Shani - it was as much the point you wished to derive from Bourdieu that I disagree with as Bourdieu himself. I don't think it's right to make the PhD a more valuable qualification by letting fewer people do it. That's the point I'm mainly disagreeing with. I agree the fewer people who do it though potentially the greater benefit it gives to those people. But if we take that argument further then we put a cap on the number of undergraduates. In reality the numbers of people doing, and who have, a PhD as a proportion of the population are tiny. Give me some useful examples of basic research in the social sciences then Shani that although originally pointless have led to great discoveries?
I can not believe that an educated person would deride social science research in such a manner - how supremely elitist and arrogant of you. I research in the social sciences and I am a heavy consumer of social science research which often influences policy and practice in the world we live in. There are some significantly important issues which need addressing in our so called civilised society and as a woman I have benefited from such research, so have other disenfranchised groups. Do your homework.
I guess your name says something "Radical" Ann - I imagine you are some radical feminist or something? If you bothered to read the whole thread you'd see that I actually believe social science has a major role to play in life - though not abstract social science waffle that serves no one except the ego of the academics who wrote it. Applied social research is very important to society and the economy. I won't enter into pathetic insults with you. That's your occupation obviously. Debate the issue, not the person who says it.

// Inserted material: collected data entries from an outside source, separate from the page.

-- ==== Sys2Proof/Machine/FrameCodec.lean ====
section
/-!
DEFINITION. FrameCodec (40_frame_codec.md): CSUM, ENCODE and DECODE, each run as an operation of its own: a pure
function whose result is returned in the outcome record.
-/

namespace Sys2Proof.Machine

/-- CSUM under any parameters (R78, R120). -/
def csumWith (p : Config.Params) (bytes : List Byte) (s : State) : Host.Outcome State Fault Refusal :=
  .next (returnResult (.byte (p.csum bytes)) s)

/-- ENCODE under any parameters (R78, R121). -/
def encodeWith (p : Config.Params) (btn : Buttons) (s : State) : Host.Outcome State Fault Refusal :=
  .next (returnResult (.frame (encodeFrame p btn)) s)

/-- CSUM (R120). -/
def execCsum (bytes : List Byte) (s : State) : Host.Outcome State Fault Refusal := csumWith Config.params bytes s

/-- ENCODE (R121). -/
def execEncode (btn : Buttons) (s : State) : Host.Outcome State Fault Refusal := encodeWith Config.params btn s

/-- DECODE (R122); a list of another length has no meaning (R123). -/
def execDecode (bytes : List Byte) (s : State) : Host.Outcome State Fault Refusal :=
  match decodeFrame bytes with
  | some t => .next (returnResult (.fields t) s)
  | none => .refused (.decodeLength bytes.length)

end Sys2Proof.Machine
end

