/-- Settles O52: each clause denies the condition its case is selected by. -/
theorem unselectedCasesAreRefused : Obligations.UnselectedCasesAreRefused := by
  intro s b btn sel alt done
  refine ⟨fun h => refused_of_not_selected ?overflow, fun h => refused_of_not_selected ?store,
    fun h => refused_of_not_selected ?complete, fun h => refused_of_not_selected ?desync,
    fun h => refused_of_not_selected ?load, fun h => refused_of_not_selected ?send,
    fun h => refused_of_not_selected ?gap, fun h => refused_of_not_selected ?idle,
    fun h => ⟨refused_of_not_selected ?validate, refused_of_not_selected ?accept, refused_of_not_selected ?reject⟩,
    fun h => refused_of_not_selected ?acceptWrong, fun h => refused_of_not_selected ?rejectRight,
    fun h => refused_of_not_selected ?p0, fun h => refused_of_not_selected ?cnt,
    fun h => refused_of_not_selected ?p1, fun h => refused_of_not_selected ?p2,
    fun h => refused_of_not_selected ?p3, fun h => refused_of_not_selected ?p4,
    fun h => refused_of_not_selected ?p5, fun h => refused_of_not_selected ?p6,
    fun h => refused_of_not_selected ?none⟩
  case overflow => rw [overflowing_iff]; omega
  case store =>
    simp only [Bool.and_eq_true, Bool.not_eq_true', ← Bool.not_eq_true, overflowing_iff, atLastIndex_iff]
    omega
  case complete =>
    rw [Bool.and_eq_true, atLastIndex_iff, isMarker_iff]
    tauto
  case desync =>
    rw [Bool.and_eq_true, Bool.not_eq_true', ← Bool.not_eq_true, atLastIndex_iff, isMarker_iff]
    tauto
  case load => exact mt of_decide_eq_true fun h₀ => h (Fin.ext h₀)
  case send => exact mt of_decide_eq_true (Nat.not_lt.mpr h)
  case gap => exact mt of_decide_eq_true (Nat.not_le.mpr h)
  case idle => rw [h]; decide
  case validate => rw [h]; decide
  case accept => rw [h]; exact Bool.false_ne_true
  case reject => rw [h]; exact Bool.false_ne_true
  case acceptWrong => rw [(rejects_params_iff s).mpr h, Bool.not_true, Bool.and_false]; decide
  case rejectRight => rw [Bool.and_eq_true, rejects_params_iff]; exact fun h' => h'.2 h
  case p0 => exact mt of_decide_eq_true h
  case cnt => rw [evaluating_iff]; exact not_not.mpr h
  case p1 => rw [Bool.and_eq_true, evaluating_iff, guardP1_iff]; tauto
  case p2 => rw [Bool.and_eq_true, guardP2_iff]; tauto
  case p3 => rw [Bool.and_eq_true, evaluating_iff, guardP3_iff]; tauto
  case p4 => rw [Bool.and_eq_true, guardP4_iff]; tauto
  case p5 =>
    rw [← Bool.not_eq_true sel] at h
    rw [Bool.and_eq_true, evaluating_iff, guardP5_iff]
    tauto
  case p6 =>
    rw [Bool.and_eq_true, evaluating_iff, decide_eq_true_iff]
    rintro ⟨hinit, hr⟩
    obtain ⟨hhigher, hcnt⟩ := (firstRule_eq_p6_iff sel alt hinit).mp hr
    exact h.elim hhigher fun h' => h' hcnt
  case none =>
    rw [Bool.and_eq_true, evaluating_iff, decide_eq_true_iff]
    rintro ⟨hinit, hr⟩
    obtain ⟨hhigher, hcnt⟩ := (firstRule_eq_none_iff sel alt hinit).mp hr
    exact h.elim hhigher hcnt

end Sys2Proof.Machine
end

section
/-!
PROOFS. The frame codec (40_frame_codec.md): a field read is its bytes with the lowest one last (R66, R93), the fields are the
first 37 bytes read another way (R122, R124), and CSUM, ENCODE and DECODE only return their result (R120 to R123).
-/

namespace Sys2Proof

/-! ### Reading and writing a field (R10, R66) -/

/-- The byte at the offset is the lowest of the field. -/
theorem memRead_succ (F : List Byte) (off n : Nat) :
    memRead F off (n + 1) = memRead F (off + 1) n ++ byteAt F off := by
  apply BitVec.eq_of_toNat_eq
  have hbyte := (byteAt F off).isLt
  have hcons : leNat ((F.drop off).take (n + 1)) = (byteAt F off).toNat + 256 * leNat ((F.drop (off + 1)).take n) := by
    by_cases h : off < F.length
    · rw [List.drop_eq_getElem_cons h, List.take_succ_cons, leNat, byteAt, List.getD_eq_getElem _ _ h]
    · rw [byteAt, List.getD_eq_default _ _ (by omega), List.drop_of_length_le (by omega), List.drop_of_length_le (by omega)]
      simp [leNat]
  have hlow (x : Nat) : ((byteAt F off).toNat + 256 * x) % 2 ^ 8 = (byteAt F off).toNat := by omega
  have hhigh (x : Nat) : ((byteAt F off).toNat + 256 * x) / 2 ^ 8 = x := by omega
  rw [BitVec.toNat_append, ← Nat.shiftLeft_add_eq_or_of_lt hbyte, Nat.shiftLeft_eq, memRead, memRead, BitVec.toNat_ofNat,
    BitVec.toNat_ofNat, hcons, Nat.mul_succ, Nat.add_comm (8 * n), Nat.pow_add, Nat.mod_mul, hlow, hhigh]
  omega

theorem memRead_one (F : List Byte) (off : Nat) : memRead F off 1 = byteAt F off :=
  (memRead_succ F off 0).trans (BitVec.zero_width_append _ _)

theorem memRead_two (F : List Byte) (off : Nat) : memRead F off 2 = byteAt F (off + 1) ++ byteAt F off := by
  rw [memRead_succ, memRead_one]

theorem memRead_four (F : List Byte) (off : Nat) :
    memRead F off 4 = byteAt F (off + 3) ++ byteAt F (off + 2) ++ byteAt F (off + 1) ++ byteAt F off := by
  rw [memRead_succ, memRead_succ, memRead_two]

theorem leNat_lt (bs : List Byte) : leNat bs < 2 ^ (8 * bs.length) := by
  induction bs with
  | nil => decide
  | cons b bs ih =>
    have hb := b.isLt
    rw [leNat, List.length_cons, Nat.mul_succ, Nat.pow_add]
    omega

/-- `MemWrite` inverts `MemRead` (R10, R124). -/
theorem leBytes_leNat (bs : List Byte) : leBytes bs.length (leNat bs) = bs := by
  induction bs with
  | nil => rfl
  | cons b bs ih =>
    have hb := b.isLt
    have hlow : BitVec.ofNat 8 (b.toNat + 256 * leNat bs) = b := by
      apply BitVec.eq_of_toNat_eq
      rw [BitVec.toNat_ofNat]
      omega
    have hhigh : (b.toNat + 256 * leNat bs) / 256 = leNat bs := by omega
    rw [List.length_cons, leNat, leBytes, hlow, hhigh, ih]

/-- Writing a field that was read gives back the bytes it was read from. -/
theorem leBytes_memRead {F : List Byte} {off n : Nat} (h : off + n ≤ F.length) :
    leBytes n (memRead F off n).toNat = (F.drop off).take n := by
  have hlen : ((F.drop off).take n).length = n := by
    rw [List.length_take, List.length_drop]
    omega
  have hlt := leNat_lt ((F.drop off).take n)
  have hbytes := leBytes_leNat ((F.drop off).take n)
  rw [hlen] at hlt hbytes
  rw [memRead, BitVec.toNat_ofNat, Nat.mod_eq_of_lt hlt, hbytes]

/-- A field within the first `k` bytes is read from them. -/
theorem memRead_take {F : List Byte} {off n k : Nat} (h : off + n ≤ k) : memRead (F.take k) off n = memRead F off n := by
  rw [memRead, memRead, List.drop_take, List.take_take, Nat.min_eq_left (by omega)]

/-! ### The sixteen fields (R92, R122, R124) -/

theorem telemOfBytes_eq_fieldsOf (F : List Byte) : telemOfBytes F = Claims.fieldsOf F := by
  simp only [telemOfBytes, Claims.fieldsOf, memRead_one, memRead_two, memRead_four]

theorem telemOfBytes_take (F : List Byte) : telemOfBytes (F.take 37) = telemOfBytes F := by
  simp only [telemOfBytes, Telem.mk.injEq]
  and_intros <;> exact memRead_take (by decide)

/-- The fields lie side by side, so the sender's payload of the fields read is the bytes they were read from. -/
theorem telemPayload_telemOfBytes {F : List Byte} (h : 37 ≤ F.length) : telemPayload (telemOfBytes F) = F.take 37 := by
  have hfield (off n : Nat) (hk : off + n ≤ 37) : leBytes n (memRead F off n).toNat = (F.drop off).take n :=
    leBytes_memRead (hk.trans h)
  simp only [telemPayload, telemOfBytes, hfield, Nat.reduceAdd, Nat.reduceLeDiff, List.drop_zero, ← List.take_add]

/-- The fields and the first 37 bytes are the same information (R124). -/
theorem telemOfBytes_eq_iff {F G : List Byte} (hF : 37 ≤ F.length) (hG : 37 ≤ G.length) :
    telemOfBytes F = telemOfBytes G ↔ F.take 37 = G.take 37 := by
  constructor
  · intro h
    rw [← telemPayload_telemOfBytes hF, h, telemPayload_telemOfBytes hG]
  · intro h
    rw [← telemOfBytes_take F, h, telemOfBytes_take]

end Sys2Proof

namespace Sys2Proof.Machine

open Claims

/-! ### DECODE (R122 to R124) -/

/-- On 39 bytes, whatever they are, DECODE returns the fields. -/
theorem exec_decode {F : List Byte} (h : F.length = 39) (s : State) :
    exec (.decode F) s = .next (returnResult (.fields (telemOfBytes F)) s) := by
  change execDecode F s = _
  rw [execDecode, decodeFrame, if_pos h]

/-- Settles O3: the fields DECODE returns are those of the offsets written out. -/
theorem decodeReadsSixteenFields : Obligations.DecodeReadsSixteenFields := by
  intro F s h
  rw [exec_decode h, telemOfBytes_eq_fieldsOf]
  rfl

/-- Settles O4: the length is tested before anything is read. -/
theorem decodeRefusesOtherLengths : Obligations.DecodeRefusesOtherLengths := by
  intro F s h
  change execDecode F s = _
  rw [execDecode, decodeFrame, if_neg h]

/-- Settles O5: the sender's frame is read back field by field, and the fields are the first 37 bytes. -/
theorem decodeInvertsTheSender : Obligations.DecodeInvertsTheSender := by
  refine ⟨fun t s => ?_, fun F G hF hG => telemOfBytes_eq_iff (by omega) (by omega)⟩
  have h := exec_decode (length_telemBytes t (Config.csum (telemPayload t))) s
  rw [telemOfBytes_telemBytes] at h
  exact h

strange - the way you wrote 'radical feminist' was almost, but not quite, a thinly disguised insult. I have read the whole thread and I do not believe there is any kind of research which is beneath contempt. I too do not trade in insults but I do defend my discipline - as it seems, do you.
"Applied social research is very important to society and the economy"
Again, reference to the mighty economy and its importance. What about research for the sake of building knowledge about human societies, without small contributions to which no grandiose links can be made, revised and applied to the course of human life? (e.g. Iraq.)
• Of course, good sociological research can make explicit the link between aspects such as "the economy", state-formation, civilization, changes in human behaviour e.g. violence or etiquette and manners (farting, for example), thus EXPLAINING forms of social life without serving any "higher need" that you feel, in the main, research must feed almost without pause. Your points are mostly fair but they are uncomfortably one-sided and do you a disservice, I feel.